En los últimos años han aparecido en nuestro país exponentes de una filosofía que es directamente importada de los Estados Unidos. Se hacen llamar “libertarios”, pero no se relacionan con las ideas libertarias de, por caso, José de San Martín o los anarquistas de principios del siglo XX. Leen (cuando leen) a Ayn Rand, una filósofa que gozó de la asistencia del Estado cuando cayó en la pobreza y que después elaboró una visión del mundo basada en el individualismo y la repugnancia hacia todo lo estatal. Se definía como una defensora, primero, de la razón, y en segundo lugar, del egoísmo.

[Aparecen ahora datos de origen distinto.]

-- ==== Sys2Proof/Laws/Sparse.lean ====
section
/-!
SUPPORT. Sys2Proof/Laws/Sparse.lean: reads after writes of sparse data, and that every operation on it, and on memory, keeps
the canonical form.
-/
namespace Sys2Proof.Machine

/-! ### Read after write -/

theorem Sparse.get_after {α : Type} (d : α) (a : Nat) (m : Sparse α) (b : Nat) (h : a < b) :
    Sparse.get d (Sparse.after a m) b = Sparse.get d m b := by
  induction m with
  | nil => rfl
  | cons e m ih =>
    obtain ⟨k, v⟩ := e
    simp only [Sparse.after]
    split
    · next hk => rw [ih]; simp only [Sparse.get]; rw [if_neg (by omega), if_neg (by omega)]
    · rfl

theorem Sparse.get_after_le {α : Type} (d : α) (a : Nat) (m : Sparse α) (b : Nat) (h : b ≤ a) :
    Sparse.get d (Sparse.after a m) b = d := by
  induction m with
  | nil => rfl
  | cons e m ih =>
    obtain ⟨k, v⟩ := e
    simp only [Sparse.after]
    split
    · exact ih
    · next hk => simp only [Sparse.get]; rw [if_neg (by omega), if_pos (by omega)]

theorem Sparse.get_set_same {α : Type} [DecidableEq α] (d : α) (m : Sparse α) (a : Nat) (v : α) :
    Sparse.get d (Sparse.set d m a v) a = v := by
  induction m with
  | nil => simp only [Sparse.set]; split <;> simp_all [Sparse.get]
  | cons e m ih =>
    obtain ⟨k, w⟩ := e
    simp only [Sparse.set]
    split
    · split
      · simp only [Sparse.get]; rw [if_neg (by omega), if_pos (by assumption)]; exact Eq.symm ‹_›
      · simp [Sparse.get]
    · split
      · split
        · rw [Sparse.get_after_le d a m a (Nat.le_refl a)]; exact Eq.symm ‹_›
        · simp [Sparse.get]
      · simp only [Sparse.get]; rw [if_neg (by omega), if_neg (by omega)]; exact ih

theorem Sparse.get_set_ne {α : Type} [DecidableEq α] (d : α) (m : Sparse α) (a b : Nat) (v : α) (h : b ≠ a) :
    Sparse.get d (Sparse.set d m a v) b = Sparse.get d m b := by
  induction m with
  | nil => simp only [Sparse.set]; split <;> simp [Sparse.get]; intro e; exact absurd e.symm h
  | cons e m ih =>
    obtain ⟨k, w⟩ := e
    simp only [Sparse.set]
    split
    · split
      · rfl
      · simp only [Sparse.get]; rw [if_neg (Ne.symm h)]
        split
        · split
          · omega
          · split
            · rfl
            · omega
        · rfl
    · split
      · next hk =>
        subst hk
        split
        · rcases Nat.lt_trichotomy b a with hb | hb | hb
          · rw [Sparse.get_after_le d a m b (by omega)]; simp only [Sparse.get]; rw [if_neg (by omega), if_pos hb]
          · exact absurd hb h
          · rw [Sparse.get_after d a m b hb]; simp only [Sparse.get]; rw [if_neg (by omega), if_neg (by omega)]
        · simp only [Sparse.get]; rw [if_neg (Ne.symm h), if_neg (Ne.symm h)]
      · simp only [Sparse.get, ih]

theorem Sparse.get_set {α : Type} [DecidableEq α] (d : α) (m : Sparse α) (a b : Nat) (v : α) :
    Sparse.get d (Sparse.set d m a v) b = if b = a then v else Sparse.get d m b := by
  split
  · next h => rw [h, Sparse.get_set_same]
  · next h => exact Sparse.get_set_ne d m a b v h

/-! ### The canonical form -/

theorem Sparse.above_trans {α : Type} {a b : Nat} {m : Sparse α} (h : a ≤ b) (hm : Sparse.above b m = true) : Sparse.above a m = true := by
  cases m with
  | nil => rfl
  | cons e m => obtain ⟨k, v⟩ := e; simp only [Sparse.above, decide_eq_true_eq] at *; omega

theorem Sparse.wf_cons {α : Type} [DecidableEq α] {d : α} {k : Nat} {v : α} {m : Sparse α} :
    Sparse.wf d ((k, v) :: m) = true ↔ v ≠ d ∧ Sparse.above k m = true ∧ Sparse.wf d m = true := by
  simp only [Sparse.wf, Bool.and_eq_true, decide_eq_true_eq, and_assoc]

theorem Sparse.after_of_above {α : Type} {a : Nat} {m : Sparse α} (h : Sparse.above a m = true) : Sparse.after a m = m := by
  cases m with
  | nil => rfl
  | cons e m =>
    obtain ⟨k, v⟩ := e
    simp only [Sparse.above, decide_eq_true_eq] at h
    simp only [Sparse.after]
    rw [if_neg (by omega)]

theorem Sparse.above_set {α : Type} [DecidableEq α] {d : α} {a b : Nat} {v : α} {m : Sparse α} (hb : b < a)
    (hw : Sparse.wf d m = true) (hm : Sparse.above b m = true) : Sparse.above b (Sparse.set d m a v) = true := by
  cases m with
  | nil => simp only [Sparse.set]; split <;> simp [Sparse.above, hb]
  | cons e m =>
    obtain ⟨k, w⟩ := e
    have hw' := Sparse.wf_cons.mp hw
    simp only [Sparse.above, decide_eq_true_eq] at hm
    simp only [Sparse.set]
    split
    · split <;> simp [Sparse.above, hb, hm]
    · split
      · next hak =>
        split
        · rw [Sparse.after_of_above (hak ▸ hw'.2.1)]; exact Sparse.above_trans (by omega) hw'.2.1
        · simp [Sparse.above, hb]
      · simp [Sparse.above, hm]

/-- Writing keeps the canonical form. -/
theorem Sparse.set_wf {α : Type} [DecidableEq α] {d : α} {m : Sparse α} (a : Nat) (v : α) (h : Sparse.wf d m = true) :
    Sparse.wf d (Sparse.set d m a v) = true := by
  induction m with
  | nil => simp only [Sparse.set]; split <;> simp_all [Sparse.wf, Sparse.above]
  | cons e m ih =>
    obtain ⟨k, w⟩ := e
    have hw := Sparse.wf_cons.mp h
    simp only [Sparse.set]
    split
    · split
      · exact h
      · next hk hv => exact Sparse.wf_cons.mpr ⟨hv, by simp [Sparse.above, hk], h⟩
    · split
      · next hak =>
        split
        · next hk => rw [Sparse.after_of_above (hak ▸ hw.2.1)]; exact hw.2.2
        · next hv => exact Sparse.wf_cons.mpr ⟨hv, hak ▸ hw.2.1, hw.2.2⟩
      · exact Sparse.wf_cons.mpr ⟨hw.1, Sparse.above_set (by omega) hw.2.2 hw.2.1, ih hw.2.2⟩

theorem Sparse.above_eraseFrom {α : Type} {p : Nat → Bool} {n : Nat} (m : Sparse α) : ∀ b, b < n → Sparse.above b (Sparse.eraseFrom p n m) = true := by
  induction m generalizing n with
  | nil => intro b _; rfl
  | cons e m ih =>
    obtain ⟨k, v⟩ := e
    intro b hb
    simp only [Sparse.eraseFrom]
    split
    · exact ih b hb
    · split
      · exact ih b (by omega)
      · simp only [Sparse.above, decide_eq_true_eq]; omega

theorem Sparse.eraseFrom_wf {α : Type} [DecidableEq α] {d : α} {p : Nat → Bool} {m : Sparse α} (n : Nat) (h : Sparse.wf d m = true) :
    Sparse.wf d (Sparse.eraseFrom p n m) = true := by
  induction m generalizing n with
  | nil => rfl
  | cons e m ih =>
    obtain ⟨k, v⟩ := e
    have hw := Sparse.wf_cons.mp h
    simp only [Sparse.eraseFrom]
    split
    · exact ih n hw.2.2
    · split
      · exact ih (k + 1) hw.2.2
      · exact Sparse.wf_cons.mpr ⟨hw.1, Sparse.above_eraseFrom m k (by omega), ih (k + 1) hw.2.2⟩

/-- Dropping entries keeps the canonical form. -/
theorem Sparse.erase_wf {α : Type} [DecidableEq α] {d : α} {m : Sparse α} (p : Nat → Bool) (h : Sparse.wf d m = true) :
    Sparse.wf d (Sparse.erase p m) = true := Sparse.eraseFrom_wf 0 h

/-! ### Reads after entries are dropped -/

theorem Sparse.get_eraseFrom {α : Type} {d : α} (p : Nat → Bool) (a n : Nat) (m : Sparse α) :
    Sparse.get d (Sparse.eraseFrom p n m) a = if p a = true ∨ a < n then d else Sparse.get d m a := by
  induction m generalizing n with
  | nil => simp [Sparse.eraseFrom, Sparse.get]
  | cons e m ih =>
    obtain ⟨k, v⟩ := e
    simp only [Sparse.eraseFrom, Sparse.get]
    split
    · rw [ih n]
      split
      · rfl
      · next hk h => rw [if_neg (by omega), if_neg (by omega)]
    · next hk =>
      split
      · next hp =>
        rw [ih (k + 1)]
        by_cases hka : k = a
        · subst hka; simp [hp]
        · by_cases hlt : a < k
          · simp [hka, hlt, show a < k + 1 by omega]
          · simp [hka, hlt, show ¬ a < k + 1 by omega, show ¬ a < n by omega]
      · next hp =>
        simp only [Sparse.get, ih (k + 1)]
        by_cases hka : k = a
        · subst hka; simp [hp, hk]
        · by_cases hlt : a < k
          · simp [hka, hlt]
          · simp [hka, hlt, show ¬ a < k + 1 by omega, show ¬ a < n by omega]

/-- What is dropped reads as the default, the rest as before, whatever the list. -/
theorem Sparse.get_erase {α : Type} {d : α} (m : Sparse α) (p : Nat → Bool) (a : Nat) :
    Sparse.get d (Sparse.erase p m) a = if p a then d else Sparse.get d m a := by
  simp [Sparse.erase, Sparse.get_eraseFrom]

/-! ### Memory -/

theorem Memory.read_write (m : Memory) (a b : Nat) (v : BitVec 8) : (m.write a v).read b = if b = a then v else m.read b :=
  Sparse.get_set 0#8 m a b v

theorem Memory.write_wf {m : Memory} (a : Nat) (v : BitVec 8) (h : m.wf = true) : (m.write a v).wf = true := Sparse.set_wf a v h

theorem Memory.writeBytes_wf {m : Memory} (a : Nat) (bs : List (BitVec 8)) (h : m.wf = true) : (m.writeBytes a bs).wf = true := by
  induction bs generalizing m a with
  | nil => exact h
  | cons b bs ih => exact ih (a + 1) (Memory.write_wf a b h)

theorem Memory.zeroRange_wf {m : Memory} (a n : Nat) (h : m.wf = true) : (m.zeroRange a n).wf = true := Sparse.erase_wf _ h

/-- A write of consecutive bytes leaves every other byte alone. -/
theorem Memory.read_writeBytes_outside (m : Memory) (a : Nat) (bs : List (BitVec 8)) (b : Nat) (h : b < a ∨ a + bs.length ≤ b) :
    (m.writeBytes a bs).read b = m.read b := by
  induction bs generalizing m a with
  | nil => rfl
  | cons x bs ih =>
    simp only [List.length_cons] at h
    simp only [Memory.writeBytes]
    rw [ih (m.write a x) (a + 1) (by omega), Memory.read_write, if_neg (by omega)]

/-- Byte `i` of what was written. -/
theorem Memory.read_writeBytes (m : Memory) (a : Nat) (bs : List (BitVec 8)) (i : Nat) (h : i < bs.length) :
    (m.writeBytes a bs).read (a + i) = bs[i] := by
  induction bs generalizing m a i with
  | nil => exact absurd h (by simp)
  | cons x bs ih =>
    simp only [Memory.writeBytes]
    cases i with
    | zero =>
      rw [Memory.read_writeBytes_outside (m.write a x) (a + 1) bs (a + 0) (by omega), Memory.read_write]
      simp
    | succ i =>
      have h' : i < bs.length := by simpa using h
      have := ih (m.write a x) (a + 1) i h'
      rw [show a + (i + 1) = a + 1 + i by omega, this]
      rfl

theorem Memory.read_zeroRange (m : Memory) (a n b : Nat) :
    (m.zeroRange a n).read b = if a ≤ b ∧ b < a + n then 0#8 else m.read b := by
  simp [Memory.zeroRange, Memory.read, Sparse.get_erase]

end Sys2Proof.Machine
end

Ese pensamiento prendió fuerte y rápido. Refiriéndose a estos “libertarios”, el intelectual inglés Christopher Hitchens dijo alguna vez: “Siempre me ha parecido pintoresco y bastante conmovedor que haya un movimiento en los Estados Unidos que cree que los estadounidenses todavía no son lo suficientemente egoístas”.

La enfermedad

Pintoresca o no, esta ideología es lo que motorizó la victoria de Donald Trump en 2016. Y por entonces ya estaba claro que había algo más que “libertarianismo” en esta nueva derecha o derecha alternativa (alt-right) que había aparecido en escena. Porque en el desastre que fue la presidencia de Trump se volvieron comunes las marchas de nazis en las calles. Hablamos de nazis literales, con esvásticas y logos de las SS tatuados en el cuerpo.

Era la expresión de un odio que se creía olvidado, pero que nunca había desaparecido del todo, y que ahora había surgido como una enfermedad. Hacían erupción cosas que hasta entonces se habían mantenido más o menos ocultas: el racismo, el antisemitismo, el machismo. Los Estados Unidos estaban enfermos de odio.

Todos estos fenómenos los fuimos importando en estricto orden. A la emancipación de las minorías, especialmente las mujeres y las disidencias, con el surgimiento del “lenguaje inclusivo”, que tradujo al castellano cuestiones que en el país del Norte se presentaban respecto de los pronombres, se le opuso una respuesta airada y virulenta de la “nueva derecha” que es calcada de aquella que surgió en “Yanquilandia”.

La traducción es transparente: Agustín Laje quiere ser Jordan Peterson, Eduardo Feinmann quiere ser Joe Rogan, Javier Milei quiere ser Trump. Y entre el grupo Revolución Federal, con sus guillotinas, sus antorchas y sus consignas de muerte, y los nazis que marchaban por las calles norteamericanas no parece haber mucha diferencia.

Es así como llegamos a una Argentina en la que hay gente que realmente piensa que en un país en serio, cuando no se está de acuerdo con un presidente, se lo asesina. O, en este caso, a una vicepresidenta, percibida por muchos como la máxima líder de un movimiento político.

El mal del odio, que campeaba a sus anchas por las tierras norteñas, ha enfermado a la Argentina. Fernando Sabag Montiel, el hombre que llevó el arma y quiso matarla, no es más que un síntoma de esa afección cuya cura es incierta y complicada. Ojalá el diálogo sea la herramienta que nos permita superar este desafío.